# Testing & principles of design

![exploits](figures/exploits_of_a_mom.png)

Timothy E. Holy

Washington University in St. Louis

# Topics for today

- testing, reliability, and design
- how to write tests
- test coverage

# Reasons to be concerned about code-quality

- science is increasingly reliant on computation

- experimental science has widely agreed-upon standards about positive and negative controls, etc.; there is nothing comparable for computation

- many estimates for error rates are scary: a widely-cited statistic (*Code Complete* by Steve McConnell) gives an industry average of 15-50 bugs per 1000 lines of *delivered* code.

- it's widely agreed that carefully-designed and tested software can beat this by one or more orders of magnitude

# One way to help: testing

- *static testing*: "code that analyzes code" (in Julia: [JET.jl](https://github.com/aviatesk/JET.jl) and [SnoopCompile.jl](https://github.com/timholy/SnoopCompile.jl))
- *dynamic testing*: run the code and check the results

## Testing can do more than just reduce bugs

Testing can help encourage development *processes* that results in better outcomes

# Challenges to writing good code: smart people

*(Acknowedgments to Evan Dorn, https://www.youtube.com/watch?v=HhwElTL-mdI)*

Many people who write code are so smart they can juggle a lot in their heads


"Sit down and start typing" is like an engineer who says "I don't need plans, just give me the bricks and I'll start construction."

May work for small projects, but limits you with complex projects

(story time)

# Advantages of *having* tests

- documents what you expect your code to do

- validates your initial implementation (to you and others)
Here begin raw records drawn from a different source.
-- ==== Sys2Proof/Machine/Store.lean ====
section
/-! DEFINITION. The persistent object store (spec/14 R434, R435) and the refresh of the flash areas (spec/17 R526). -/

namespace Sys2Proof.Machine

/-- The protocol's and the store's state set. -/
def Chip.setDop (c : Chip) (x : DopSt) : Chip := { c with dop := x }

/-- A DOP counter (R445): 0 accepted, 1 discarded, 2 fragments, 3 tag failures, 4 replays, 5 HELLO refused, 6 relayed, 7 late
applies, 8 store failures. -/
def Chip.dopCount (c : Chip) (i : Nat) : Chip :=
  c.setDop { c.dop with counts := mset 0 c.dop.counts i ((mget 0 c.dop.counts i + 1) % 2 ^ 32) }

/-- Flash offset of half `h`, its size, and where its records begin: its first page is the header. -/
def stBase (h : Nat) : Nat := 0x03080000 + h * 0x00200000
def stSize : Nat := 0x00200000
def stFirst : Nat := 256

/-- The bytes of a store record. -/
def storeBytes (idx sub ty : Nat) (v : List Byte) (seq : Nat) : List Byte :=
  let head := natLE 2 0x5053 ++ natLE 2 idx ++ natLE 1 sub ++ natLE 1 ty ++ natLE 4 v.length ++ natLE 4 seq
  head ++ natLE 4 (crc32c (head ++ v)).toNat ++ v ++ List.replicate ((4 - v.length % 4) % 4) 0xFF

/-- The length of a record whose value has `n` bytes. -/
def storeLen (n : Nat) : Nat := 18 + (n + 3) / 4 * 4

/-- A record met by a scan. -/
structure StRec where
  idx : Nat
  sub : Nat
  ty : Nat
  seq : Nat
  val : List Byte
  valid : Bool
  deriving DecidableEq, Repr

/-- The records of half `h` from offset `o` on, oldest first, and the offset after the last; `fuel` bounds their number. -/
def Chip.stScan (c : Chip) (h : Nat) : Nat → Nat → List StRec × Nat
  | 0, o => ([], o)
  | f + 1, o =>
    let b := stBase h + o
    let n := c.flashNat (b + 6) 4
    if o + 18 > stSize || c.flashNat b 2 ≠ 0x5053 || o + storeLen n > stSize then ([], o)
    else
      let v := c.flashBytes (b + 18) n
      let r : StRec := { idx := c.flashNat (b + 2) 2, sub := c.flashNat (b + 4) 1, ty := c.flashNat (b + 5) 1, seq := c.flashNat (b + 10) 4, val := v
                         valid := c.sectorsOk b (storeLen n) && (crc32c (c.flashBytes b 14 ++ v)).toNat = c.flashNat (b + 14) 4 }
      let (l, e) := c.stScan h f (o + storeLen n)
      (r :: l, e)

/-- The records of half `h`. -/
def Chip.stRecs (c : Chip) (h : Nat) : List StRec × Nat := c.stScan h 116508 stFirst

/-- The generation in half `h`'s header, where it is valid. -/
def Chip.stGen (c : Chip) (h : Nat) : Option Nat :=
  let b := c.flashBytes (stBase h) 4
  if c.sectorsOk (stBase h) 256 && c.flashNat (stBase h + 4) 4 = (crc32c b).toNat && leNat b ≠ 0xFFFFFFFF then some (leNat b) else none

/-- The newest valid record of each object among `l`, in the order of the newest records. -/
def stLive (l : List StRec) : List StRec :=
  l.foldl (fun m r => if r.valid then m.filter (fun x => !(x.idx = r.idx && x.sub = r.sub)) ++ [r] else m) []

/-- The header of half `h` written with generation `g`. -/
def Chip.stHeader (c : Chip) (h g : Nat) : Chip := c.fwProg (stBase h) (natLE 4 g ++ natLE 4 (crc32c (natLE 4 g)).toNat)

/-- One record programmed at the append position; the flag tells that it reads back right. -/
def Chip.stPut (c : Chip) (idx sub ty : Nat) (v : List Byte) : Chip × Bool :=
  let o := c.dop.off
  if o + storeLen v.length > stSize then (c, false) else
  let b := storeBytes idx sub ty v (c.dop.rseq + 1)
  let c := c.fwProg (stBase c.dop.half + o) b
  let ok := c.flashBytes (stBase c.dop.half + o) b.length = b
  (c.setDop { c.dop with off := o + b.length, rseq := c.dop.rseq + 1 }, ok)

/-- The live records that `keep` names copied to the other half, its header written after the last copy, the old half
erased (R435). -/
def Chip.stCompact (c : Chip) (keep : StRec → Bool) : Chip :=
  let old := c.dop.half
  let l := (stLive (c.stRecs old).1).filter keep
  let h := 1 - old
  let c := c.fwErase (stBase h) stSize
  let c := c.setDop { c.dop with half := h, off := stFirst }
  let c := c.each l fun c r => (c.stPut r.idx r.sub r.ty r.val).1
  let c := (c.setDop { c.dop with gen := c.dop.gen + 1 }).stHeader h (c.dop.gen + 1)
  c.fwErase (stBase old) stSize

/-- A store failure counted and logged (R435). -/
def Chip.stFailed (c : Chip) : Chip := (c.dopCount 8).log 0x44 0xF3

/-- A value stored (R435), the half compacted first where it lacks room; none begun under the power-fail warning. The flag
tells that it was stored; a failure is counted and logged. -/
def Chip.stWrite (c : Chip) (idx sub ty : Nat) (v : List Byte) : Chip × Bool :=
  let c := if c.dop.off + storeLen v.length > stSize && !c.pwr.pfw then c.stCompact fun _ => true else c
  let (c, ok) := if c.pwr.pfw then (c, false) else c.stPut idx sub ty v
  if ok then (c, true) else (c.stFailed, false)

/-- The type of an object's value. -/
def objType (key : Nat) : Nat := match objRow (key / 256) (key % 256) with | some r => r.ty | none => tBLOB

/-- A value to be stored later: it takes the place of an older one of the same object (R434). -/
def Chip.stLater (c : Chip) (key : Nat) (v : List Byte) : Chip :=
  c.setDop { c.dop with dirty := c.dop.dirty.filter (fun x => x.1 ≠ key) ++ [(key, v)] }

/-- The oldest value that waits stored; under the warning it goes on waiting. -/
def Chip.stFlush (c : Chip) : Chip :=
  match c.dop.dirty with
  | [] => c
  | (key, v) :: t => if c.pwr.pfw then c else ((c.setDop { c.dop with dirty := t }).stWrite (key / 256) (key % 256) (objType key) v).1

/-- STORE_FLUSH (R434, R435). -/
def execStoreFlush (s : State) : Host.Outcome State Fault Refusal := run (fun c => c.when c.fwRuns fun c => c.stFlush) s

/-- The objects that restore defaults keeps (R434). -/
def keptObject (idx : Nat) : Bool := idx = 0x1010 || (0x3010 ≤ idx && idx ≤ 0x3012) || idx = 0x8004

/-- Every stored value erased but those kept (R434). -/
def Chip.stRestore (c : Chip) : Chip :=
  (c.setDop { c.dop with dirty := c.dop.dirty.filter fun x => keptObject (x.1 / 256) }).stCompact fun r => keptObject r.idx

/-- The half in use found at start: the higher generation with a valid header; with none, half 0 is made ready (R435). Where
a torn record lies after the last whole one, so that nothing can be appended there, the half is compacted (DEDUCED, log entry 209). -/
def Chip.stOpen (c : Chip) : Chip :=
  let pick := match c.stGen 0, c.stGen 1 with
    | some a, some b => some (if a ≥ b then (0, a) else (1, b))
    | some a, none => some (0, a)
    | none, some b => some (1, b)
    | none, none => none
  match pick with
  | some (h, g) =>
    let (l, o) := c.stRecs h
    let c := c.setDop { c.dop with half := h, gen := g, off := o, rseq := l.foldl (fun m r => max m r.seq) 0 }
    if (c.flashBytes (stBase h + o) (min 18 (stSize - o))).any (· ≠ 0xFF) && !c.pwr.pfw then c.stCompact fun _ => true else c
  | none =>
    let c := c.setDop { c.dop with half := 0, gen := 1, off := stFirst, rseq := 0 }
    if c.pwr.pfw then c else (c.fwErase (stBase 0) stSize).stHeader 0 1

/-- UPD_REFRESH (R526): the image, the object store (1) or the key-record area (2) has been found 36 months old. The image's
age is in the boot configuration; that of the store and of the key area firmware alone knows. -/
def execUpdRefresh (what : Fin 3) (s : State) : Host.Outcome State Fault Refusal :=
  run (fun c => c.when (c.fwRuns && c.mayRefresh) fun c =>
    if what.val = 0 then (if c.refreshDue then c.refreshImage else c)
    else if what.val = 1 then (c.stCompact fun _ => true).log 0x0C 0x09
    else c.vltCompact.1.log 0x0C 0x09) s

end Sys2Proof.Machine
end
- *it frees you to improve the code later*, largely without fearing that you'll trigger new bugs

(interactive demo)

# Test-driven development (TDD)

![TDD](figures/TDD.jpg)

# Advantages of *writing* tests

- "exercise" your design before going to the trouble to write it

- testability encourages good design: testable code tends to be "good code"

# Code that might be hard to test

```julia
function calculate(A, B, C, x, y, z; option1=nothing, option2=nothing, option3=nothing, option4=nothing...)
    
    # 100 lines of "preliminaries" that set options, convert arguments into standard formats, etc.
    
    # Now the real computation starts
    
end
```


Matlab is particularly bad about encouraging designs like these (one callable function per file, lack of namespaces)
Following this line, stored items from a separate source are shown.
/-- A key installed from a request (R497); a cue key is loaded into the parsers. -/
def Chip.installKey (c : Chip) (x : DopCtx) (s : Nat) (v : List Byte) : Chip × Nat :=
  match (c.dopSess x.sid).bind (·.entry) with
  | none => (c, stRange)
  | some e =>
    let (c, n) := c.fwVlt 10 s 0 [e] v
    if n ≠ 0 || s < 4 then (c, vltStatusOf n)
    else
      let (c, n) := c.fwVlt 9 s 0 [s - 4] []
      (c, vltStatusOf n)

/-- The commissioning record stored from the registers (R341, R494). -/
def commArea : Nat := 0x0103C000
def Chip.commStore (c : Chip) : Chip × Nat :=
  let n := c.drv.nodes.foldl (fun m x => if x.2.codeMax ≠ 0 then max m (x.1 + 1) else m) 0
  let b := natLE 1 (c.rd rCOMM_KNEE).toNat ++ natLE 1 (c.rd rCOMM_TRIP).toNat ++ natLE 2 (c.rd rCOMM_FLOOR).toNat ++ natLE 2 n ++ [0, 0]
    ++ (List.range n).map fun i => BitVec.ofNat 8 (c.node i).codeMax
  let (c, r) := (c.setBytes commArea b).fwVlt 15 0 0 [commArea, 8 + n] []
  (c, vltStatusOf r)

/-- An attestation kept for its session (R490). -/
def Chip.attestFor (c : Chip) (x : DopCtx) (v : List Byte) : Chip × Nat :=
  let (c, n) := c.fwVlt 6 x.level 0 [] v
  if n ≠ 0 then (c, vltStatusOf n) else
  let b := c.vltBuf 0 125
  let a := b.take 93 ++ [BitVec.ofNat 8 x.level] ++ b.drop 93
  (c.setDop { c.dop with sess := c.dop.sess.map fun s => if s.sid = x.sid then { s with att := a } else s }, stOk)

/-- A life-cycle request (R479, R500): firmware locks commissioning before it asks for DEPLOYED (R341). -/
def Chip.lcAsk (c : Chip) (target : Nat) : Chip × Nat :=
  let c := if target = 2 && c.lc = 1 then c.fwWrite rCOMM_CTRL.base 1 else c
  let c := c.fwWrite rVLT_STATUS.base 0x4
  let c := c.fwWrite rLC_REQ.base (BitVec.ofNat 32 (0x4C4354 * 256 + target))
  (c, if c.rb rVLT_STATUS 0 0 2 then stLifecycle else stOk)

/-- The level object 0x9000 sub 2 asks for (R479); none where the target is not offered. -/
def Chip.lcLevel (c : Chip) (target : Nat) : Option Nat :=
  match target with
  | 2 => some 2
  | 3 => some 3
  | 4 => some (if c.lc = 3 then 3 else 2)
  | _ => none

/-! ## Objects of their own -/

/-- The line mode and the steering of a MAC take effect at the disable and enable that follow at once (R108). -/
def Chip.macSet (c : Chip) (p : Nat) (f : Word → Word) : Chip × Bool :=
  let a := rMAC_CTRL.base + 0x10000 * p
  match c.fwRead a with
  | (c, none) => (c, false)
  | (c, some w) =>
    let w := f w &&& rwBits a
    if !bit w 0 then c.fwPut a w else
    let c := c.fwWrite a (setBit w 0 false)
    c.fwPut a w

/-- MAC_CTRL.RATE and FEC of a line mode (R108). -/
def modeBits (m : Nat) (w : Word) : Word := setFld (setBit w 1 (m = 2)) 7 6 (if m = 1 then 1 else 0)

/-- Transfer table `t` filled from curve `v`, or from the custom table held (R215, R229). -/
def Chip.curveSet (c : Chip) (t v : Nat) (custom : List Byte) : Chip × Nat :=
  if v = 255 then
    if custom.isEmpty then (c, if c.lutActive t then stBusy else stOk) else okBusy (c.fwPuts ((List.range 1025).map fun i => (rPIX_LUT.base + 0x1400 * t + 4 * i, leWordAt custom (4 * i))))
  else if c.rb rLUT_FILL 0 0 31 then (c, stBusy)
  else
    let c := c.fwWrite rPIX_STATUS.base 0x2
    let c := c.fwWrite rLUT_FILL.base (BitVec.ofNat 32 (2 ^ 31 + v * 16 + t))
    (c, if c.rb rPIX_STATUS 0 0 1 then stBusy else stOk)

/-- A calibration conversion started (R220). -/
def Chip.cvtStart (c : Chip) (v : List Byte) : Chip × Nat :=
  let n := leWordAt v 12
  let c := c.fwWrite rPIX_STATUS.base 0x8
  let c := ((c.fwWrite rCVT_SRC.base (leWordAt v 0)).fwWrite rCVT_TILE.base (leWordAt v 4)).fwWrite rCVT_IDX.base (leWordAt v 8)
  let c := (c.fwWrite rCVT_CNT.base (setBit n 31 false)).fwWrite rCVT_CTRL.base (BitVec.ofNat 32 (2 ^ 31 + b2n (bit n 31)))
  (c, if c.rb rPIX_STATUS 0 0 3 then stBusy else stOk)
But Python (& R?) are not free of such problems (one callable *method* per function => many options/function)

# Code that might be easier to test

```julia
# Special cases
calculate(A::AbstractVector, x) = ...   # in one dimension, only `A` and `x` are relevant
calculate(A::AbstractMatrix, B, C, x::Bool, y::AbstractVector, z::Real) = ...   # options unused if `x::Bool`
calculate(A::AbstractMatrix, B, C, x::AbstractVector{Bool}, y::AbstractVector, z::Real; option2=mean(x)/2) = ...

# General case
function calculate(A::AbstractMatrix, B, C, x, y, z; option1=nothing, option2=nothing, option3=nothing, option4=nothing...)
    zz = part_of_calculation(B, C; option2)
    return different_part_of_calculation(A, zz; option1)
end

part_of_calculation(B, C; option2=nothing) = ...

different_part_of_calculation(A, x; option1=size(A, 2)) = ...
```


# Interaction between testing & development: a sketch

Suppose you have a huge directory of data files:

```
simulation_8-17-21_10000points_random_a=5.hdf5
simulation_8-21-21_10000points_random_a=50.hdf5
simulation_8-27-21_10000points_grid_a=5.hdf5
simulation_8-28-21_10000points_grid_a=50.hdf5
simulation_9-13-21_25000points_random_a=7.5_algorithm2.hdf5
simulation_10-4-2021_25000points_random_a=37.0_algorithm2.hdf5
...
```

You want to analyze the overall conclusions that can be drawn from these different executions.

# Pieces of your code
- load the data (from one file or many)
- perform analysis and synthesis
- plot the results

All in one function: testing is hard (you have to inspect the plots manually)

## Modularization

Idea: split the analysis & synthesis into separate pieces

```julia
function analysis1(filename)
    ...
end

function analysis2(filename1, filename2)
    ...
end
```

## Modularization fail

Scary thought: if I keep the same *data*, and just tweak the filename (how it encodes the parameters), will I get the same result?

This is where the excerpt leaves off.